PROBLEM: Return the lines below that contain "else".

GIVEN DATA:
-- ==== Sys2Proof/Machine/Swap.lean ====
section
/-! DEFINITION. SWP and SWPB (42_arm_psr_multiply_swap.md R260, R261). -/

namespace Sys2Proof.Machine

open Sys2Proof

/-- SWP and SWPB (42_arm_psr_multiply_swap.md R260, R261): one read, then one write of the same location
(20_memory.md R97), both non-sequential (70_reset_and_hazards.md R550). -/
def swap (byte : Bool) (c : Cond) (rn rd : Reg) (sbz : BitVec 4) (rm : Reg) (s : State) : Result :=
  whenCond c s <|
  faultIf (sbz != 0) .sbzSbo <|
  faultIf (rd == 15 || rm == 15 || rn == 15) .swpPc <|
  faultIf (rn == rm || rn == rd) .swpOverlap <|
  faultIf (bankHazard s [rn, rd, rm]) .userBankHazard <|
  let k : LoadKind := if byte then .byte else .word
  let w : Width := if byte then .byte else .word
  let a := readReg s rn
  andThen (store (noteLoad (charge s 1) false k a) false w a (readReg s rm)) (fun s1 =>
    .next (advance (setReg s1 rd (loadValue s k a))))

/-! ## The meanings, one per row of the opcode table -/

/-- SWP, swap (42_arm_psr_multiply_swap.md R260). -/
def execSwp (c : Cond) (rn rd : Reg) (sbz : BitVec 4) (rm : Reg) (s : State) : Result :=
  swap false c rn rd sbz rm s

/-- SWPB, swap (42_arm_psr_multiply_swap.md R261). -/
def execSwpb (c : Cond) (rn rd : Reg) (sbz : BitVec 4) (rm : Reg) (s : State) : Result :=
  swap true c rn rd sbz rm s

end Sys2Proof.Machine
end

ANSWER BOX:
  let k : LoadKind := if byte then .byte else .word
  let w : Width := if byte then .byte else .word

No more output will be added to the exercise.